**Record set**
-- ==== Sys2Proof/Certificates/Slice0/Obligations.lean ====
section
/-! DEFINITION. The statements for the provers. -/

open Sys2Proof Sys2Proof.Machine

/-- A step with a command in front of the queue is exec of that command with the queue's rest. -/
def Obligations.StepRunsFrontCommand : Prop :=
  ∀ (c : Instr) (rest : List Instr) (s : State),
    step { s with pending := c :: rest } = exec c { s with pending := rest }

/-! ## Queues (chapter 05) -/

/-- R98 to R100: a doorbell on a work or RawRecv queue records the newest Count and the pending bit and wakes the home
cluster; a push that meets the four conditions of R100 is the descriptor for the head count; nothing else changes.
R118: Enable takes a Disabled queue to Running; clearing it takes a Running queue out of Running and discards what was
fetched and not started, with Head where it was, and a Halted queue stays Halted; Resume takes a Halted queue to Running or to Disabled. -/
def Obligations.DoorbellsPushesAndQueueControl : Prop :=
  ((∀ (f : Func) (q : Nat) (count : Word32) (s : State) (x : Queue),
    s.bar2 f q = some x → x.isWork = true → s.inPause = false →
    ∃ t y, exec (.qdbDoorbell f q count) s = .next t ∧ t.findQueue q = some y ∧ y.doorbell = count ∧ y.bell = true
      ∧ y.head = x.head ∧ y.state = x.state ∧ y.started = x.started ∧ t.awake (homeOf q) = true
      ∧ (∀ n, n ≠ q → t.findQueue n = s.findQueue n) ∧ s.touches t [.queue, .power, .regs])
  ∧ (∀ (f : Func) (q : Nat) (count : Word32) (s : State) (x : Queue),
    s.bar2 f q = some x → x.kind = .completion → x.held = [] → s.inPause = false →
    ∃ t y, exec (.completionDoorbell f q count false) s = .next t ∧ t.findQueue q = some y ∧ y.doorbell = count
      ∧ y.head = x.head ∧ y.arm = x.arm ∧ s.touches t [.queue, .power, .regs])
  ∧ (∀ (f : Func) (q : Nat) (count : Word32) (s : State) (x : Queue),
    s.bar2 f q = some x → x.kind = .completion → x.held = [] → x.writing = none → s.inPause = false →
    (x.head - count).toNat < x.modCount →
    ∃ t y a, exec (.completionDoorbell f q count true) s = .next t ∧ t.findQueue q = some y ∧ y.doorbell = count
      ∧ y.arm = some a ∧ a.written = (x.head - count).toNat ∧ s.touches t [.queue, .power, .regs])
  ∧ (∀ (f : Func) (q : Nat) (bytes : List Byte) (s : State) (x : Queue),
    s.bar2 f q = some x → x.isWork = true → (bytes.length = 64 ∨ bytes.length = 256) → s.inPause = false →
    x.takesPush bytes = true →
    ∃ t y, exec (.qdbPush f q bytes) s = .next t ∧ t.findQueue q = some y ∧ y.bell = true
      ∧ y.fetches.findSome? (fun r => if r.count = x.head then r.entry else none) = some bytes
      ∧ y.head = x.head ∧ s.touches t [.queue, .power, .regs]))
  ∧ ((∀ (f : Func) (q : Nat) (s : State) (x : Queue),
    s.bar2 f q = some x → x.isWork = true → x.state = .disabled →
    ∃ t y, exec (.queueEnable f q) s = .next t ∧ t.findQueue q = some y ∧ y.state = .running ∧ y.enable = true
      ∧ y.head = x.head ∧ y.started = x.started ∧ s.touches t [.queue, .slices, .power, .regs])
  ∧ (∀ (f : Func) (q : Nat) (s : State) (x : Queue),
    s.bar2 f q = some x → x.state = .halted →
    ∃ t y, exec (.queueEnable f q) s = .next t ∧ t.findQueue q = some y ∧ y.state = .halted ∧ y.enable = true
      ∧ s.touches t [.queue])
  ∧ (∀ (f : Func) (q : Nat) (s : State) (x : Queue),
    s.bar2 f q = some x → x.isWork = true → x.state = .running → s.queue.watch.all (fun w => w.q ≠ q) = true →
    s.work.services.all (fun v => v.q ≠ q) = true →
    ∃ t y, exec (.queueDisable f q) s = .next t ∧ t.findQueue q = some y ∧ y.enable = false
      ∧ y.state = (if x.started.isEmpty ∧ x.delivering.isEmpty ∧ (x.fetches.all fun r => !r.outstanding) = true then .disabled else .draining)
      ∧ y.fetches = x.unfetched ∧ y.head = x.head ∧ y.started = x.started
      ∧ s.touches t [.queue])
  ∧ (∀ (f : Func) (q : Nat) (s : State) (x : Queue),
    s.bar2 f q = some x → x.isWork = true → x.state = .halted → s.queue.watch.all (fun w => w.q ≠ q) = true →
    s.work.services.all (fun v => v.q ≠ q) = true →
    ∃ t y, exec (.queueDisable f q) s = .next t ∧ t.findQueue q = some y ∧ y.enable = false ∧ y.state = .halted
      ∧ y.fetches = x.unfetched ∧ y.head = x.head ∧ y.started = x.started ∧ s.touches t [.queue])
  ∧ (∀ (f : Func) (q : Nat) (s : State) (x : Queue),
    s.bar2 f q = some x → x.isWork = true → x.state = .halted → x.enable = true →
    ∃ t y, exec (.queueResume f q) s = .next t ∧ t.findQueue q = some y ∧ y.state = .running ∧ y.bell = true
      ∧ y.head = x.head ∧ y.fetches = x.unfetched ∧ s.touches t [.queue, .slices, .power, .regs])
  ∧ (∀ (f : Func) (q : Nat) (s : State) (x : Queue),
    s.bar2 f q = some x → x.state = .halted → x.enable = false →
    ∃ t y, exec (.queueResume f q) s = .next t ∧ t.findQueue q = some y ∧ y.state = .disabled ∧ y.head = x.head
      ∧ s.touches t [.queue]))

**Your objective**
In the material above, please count the lines that hold the word "regs" and answer with only that number.

**Answer to this exercise**
6